## DIRECTIONS FOR THIS TASK
All of these records need to be duplicated exactly.

----

-- ==== Sys2Proof/Machine/Ecdsa.lean ====
section
/-! DEFINITION. ECDSA on curve P-384 with SHA3-384 (R31, R36): the signatures of receipts and of SPDM responses. The curve is
that of FIPS 186-5, which the manual names. -/

namespace Sys2Proof.Machine

open Sys2Proof

/-- The prime of the field of P-384. -/
def p384Field : Nat := 2 ^ 384 - 2 ^ 128 - 2 ^ 96 + 2 ^ 32 - 1
/-- The order of the base point. -/
def p384Order : Nat := 0xFFFFFFFFFFFFFFFFFFFFFFFFFFFFFFFFFFFFFFFFFFFFFFFFC7634D81F4372DDF581A0DB248B0A77AECEC196ACCC52973

/-- A point of the curve; none is the point at infinity. -/
abbrev Point := Option (Nat × Nat)

/-- The base point. -/
def p384Base : Point :=
  some (0xAA87CA22BE8B05378EB1C71EF320AD746E1D3B628BA79B9859F741E082542A385502F25DBF55296C3A545E3872760AB7,
    0x3617DE4A96262C6F5D9E98BF9292DC29F8F41DBD289A147CE9DA3113B5F0B8C00A60B1CE1D7E819D7A431D7C90EA0E5F)

/-- The power of a number modulo m, over the low bits of the exponent. -/
def powMod (m : Nat) : Nat → Nat → Nat → Nat
  | 0, _, _ => 1 % m
  | bits + 1, a, e => (if e % 2 = 1 then a else 1) * powMod m bits (a * a % m) (e / 2) % m

/-- The inverse modulo a prime below 2^384. -/
def invMod (m a : Nat) : Nat := powMod m 384 (a % m) (m - 2)

/-- The third point of a line with slope l through a point and one with abscissa x2, reflected. -/
def chord (l : Nat) (a : Nat × Nat) (x2 : Nat) : Point :=
  let p := p384Field
  let x := (l * l + 2 * p - a.1 - x2) % p
  some (x, (l * (a.1 + p - x) + p - a.2) % p)

/-- The sum of two points of the curve y² = x³ − 3x + b. -/
def addPoint (a b : Point) : Point :=
  let p := p384Field
  match a, b with
  | none, _ => b
  | _, none => a
  | some s, some t =>
    if s.1 ≠ t.1 then chord ((t.2 + p - s.2) * invMod p (t.1 + p - s.1) % p) s t.1
    else if s.2 ≠ t.2 ∨ s.2 = 0 then none
    else chord ((3 * s.1 * s.1 + p - 3) * invMod p (2 * s.2) % p) s t.1

/-- A multiple of a point, over the low bits of the multiplier. -/
def mulPoint : Nat → Nat → Point → Point
  | 0, _, _ => none
  | bits + 1, k, a => addPoint (if k % 2 = 1 then a else none) (mulPoint bits (k / 2) (addPoint a a))

/-- The abscissa of a point modulo the order. -/
def abscissa (a : Point) : Nat := (a.map fun s => s.1 % p384Order).getD 0

/-- A number as big-endian bytes. -/
def natBe (n x : Nat) : List Byte := (natLe n x).reverse

/-- The number that big-endian bytes stand for. -/
def beNat (bs : List Byte) : Nat := leNat bs.reverse

/-- A public key in SEC1 uncompressed form. -/
def sec1 (a : Point) : List Byte := 4 :: (natBe 48 ((a.map Prod.fst).getD 0) ++ natBe 48 ((a.map Prod.snd).getD 0))

/-- The public key of a private key. -/
def publicKey (key : Nat) : Point := mulPoint 384 key p384Base

/-- The signature values for a nonce, where neither is 0. -/
def signWith (key nonce hash : Nat) : Option (BitVec 384 × BitVec 384) :=
  let r := abscissa (mulPoint 384 nonce p384Base)
  let s := invMod p384Order nonce * (hash + r * key) % p384Order
  if nonce = 0 ∨ r = 0 ∨ s = 0 then none else some (BitVec.ofNat 384 r, BitVec.ofNat 384 s)

/-- Sign bytes under a private key: the signer tries one nonce after another until both values are non-zero. -/
def sign (key : Nat) (nonce : Nat → Nat) (bs : List Byte) : BitVec 384 × BitVec 384 :=
  ((List.range 64).findSome? fun i => signWith key (nonce i % p384Order) (beNat (sha3_384 bs))).getD (0, 0)

/-- Whether a signature over bytes verifies under a public key (R36). -/
def verifies (pub : Point) (bs : List Byte) (sig : BitVec 384 × BitVec 384) : Bool :=
  let n := p384Order
  let r := sig.1.toNat
  let s := sig.2.toNat
  let w := invMod n s
  decide (1 ≤ r) && decide (r < n) && decide (1 ≤ s) && decide (s < n) &&
    abscissa (addPoint (mulPoint 384 (beNat (sha3_384 bs) * w % n) p384Base) (mulPoint 384 (r * w % n) pub)) == r

/-- The attestation private key as a multiplier (R460). -/
def attestationPrivate : Nat := 1 + Config.attestationSeed % (p384Order - 1)

/-- A signature under the attestation key (R31, R460). -/
def attest (draw : Nat) (bs : List Byte) : BitVec 384 × BitVec 384 := sign attestationPrivate (Config.signingNonce draw) bs

end Sys2Proof.Machine
end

----

## WRITTEN RESPONSE
-- ==== Sys2Proof/Machine/Ecdsa.lean ====
section
/-! DEFINITION. ECDSA on curve P-384 with SHA3-384 (R31, R36): the signatures of receipts and of SPDM responses. The curve is
that of FIPS 186-5, which the manual names. -/

namespace Sys2Proof.Machine

open Sys2Proof

/-- The prime of the field of P-384. -/
def p384Field : Nat := 2 ^ 384 - 2 ^ 128 - 2 ^ 96 + 2 ^ 32 - 1
/-- The order of the base point. -/
def p384Order : Nat := 0xFFFFFFFFFFFFFFFFFFFFFFFFFFFFFFFFFFFFFFFFFFFFFFFFC7634D81F4372DDF581A0DB248B0A77AECEC196ACCC52973

/-- A point of the curve; none is the point at infinity. -/
abbrev Point := Option (Nat × Nat)

/-- The base point. -/
def p384Base : Point :=
  some (0xAA87CA22BE8B05378EB1C71EF320AD746E1D3B628BA79B9859F741E082542A385502F25DBF55296C3A545E3872760AB7,
    0x3617DE4A96262C6F5D9E98BF9292DC29F8F41DBD289A147CE9DA3113B5F0B8C00A60B1CE1D7E819D7A431D7C90EA0E5F)

/-- The power of a number modulo m, over the low bits of the exponent. -/
def powMod (m : Nat) : Nat → Nat → Nat → Nat
  | 0, _, _ => 1 % m
  | bits + 1, a, e => (if e % 2 = 1 then a else 1) * powMod m bits (a * a % m) (e / 2) % m

/-- The inverse modulo a prime below 2^384. -/
def invMod (m a : Nat) : Nat := powMod m 384 (a % m) (m - 2)

/-- The third point of a line with slope l through a point and one with abscissa x2, reflected. -/
def chord (l : Nat) (a : Nat × Nat) (x2 : Nat) : Point :=
  let p := p384Field
  let x := (l * l + 2 * p - a.1 - x2) % p
  some (x, (l * (a.1 + p - x) + p - a.2) % p)

/-- The sum of two points of the curve y² = x³ − 3x + b. -/
def addPoint (a b : Point) : Point :=
  let p := p384Field
  match a, b with
  | none, _ => b
  | _, none => a
  | some s, some t =>
    if s.1 ≠ t.1 then chord ((t.2 + p - s.2) * invMod p (t.1 + p - s.1) % p) s t.1
    else if s.2 ≠ t.2 ∨ s.2 = 0 then none
    else chord ((3 * s.1 * s.1 + p - 3) * invMod p (2 * s.2) % p) s t.1

/-- A multiple of a point, over the low bits of the multiplier. -/
def mulPoint : Nat → Nat → Point → Point
  | 0, _, _ => none
  | bits + 1, k, a => addPoint (if k % 2 = 1 then a else none) (mulPoint bits (k / 2) (addPoint a a))

/-- The abscissa of a point modulo the order. -/
def abscissa (a : Point) : Nat := (a.map fun s => s.1 % p384Order).getD 0

/-- A number as big-endian bytes. -/
def natBe (n x : Nat) : List Byte := (natLe n x).reverse

/-- The number that big-endian bytes stand for. -/
def beNat (bs : List Byte) : Nat := leNat bs.reverse

/-- A public key in SEC1 uncompressed form. -/
def sec1 (a : Point) : List Byte := 4 :: (natBe 48 ((a.map Prod.fst).getD 0) ++ natBe 48 ((a.map Prod.snd).getD 0))

/-- The public key of a private key. -/
def publicKey (key : Nat) : Point := mulPoint 384 key p384Base

/-- The signature values for a nonce, where neither is 0. -/
def signWith (key nonce hash : Nat) : Option (BitVec 384 × BitVec 384) :=
  let r := abscissa (mulPoint 384 nonce p384Base)
  let s := invMod p384Order nonce * (hash + r * key) % p384Order
  if nonce = 0 ∨ r = 0 ∨ s = 0 then none else some (BitVec.ofNat 384 r, BitVec.ofNat 384 s)

/-- Sign bytes under a private key: the signer tries one nonce after another until both values are non-zero. -/
def sign (key : Nat) (nonce : Nat → Nat) (bs : List Byte) : BitVec 384 × BitVec 384 :=
  ((List.range 64).findSome? fun i => signWith key (nonce i % p384Order) (beNat (sha3_384 bs))).getD (0, 0)

/-- Whether a signature over bytes verifies under a public key (R36). -/
def verifies (pub : Point) (bs : List Byte) (sig : BitVec 384 × BitVec 384) : Bool :=
  let n := p384Order
  let r := sig.1.toNat
  let s := sig.2.toNat
  let w := invMod n s
  decide (1 ≤ r) && decide (r < n) && decide (1 ≤ s) && decide (s < n) &&
    abscissa (addPoint (mulPoint 384 (beNat (sha3_384 bs) * w % n) p384Base) (mulPoint 384 (r * w % n) pub)) == r

/-- The attestation private key as a multiplier (R460). -/
def attestationPrivate : Nat := 1 + Config.attestationSeed % (p384Order - 1)

/-- A signature under the attestation key (R31, R460). -/
def attest (draw : Nat) (bs : List Byte) : BitVec 384 × BitVec 384 := sign attestationPrivate (Config.signingNonce draw) bs

end Sys2Proof.Machine
end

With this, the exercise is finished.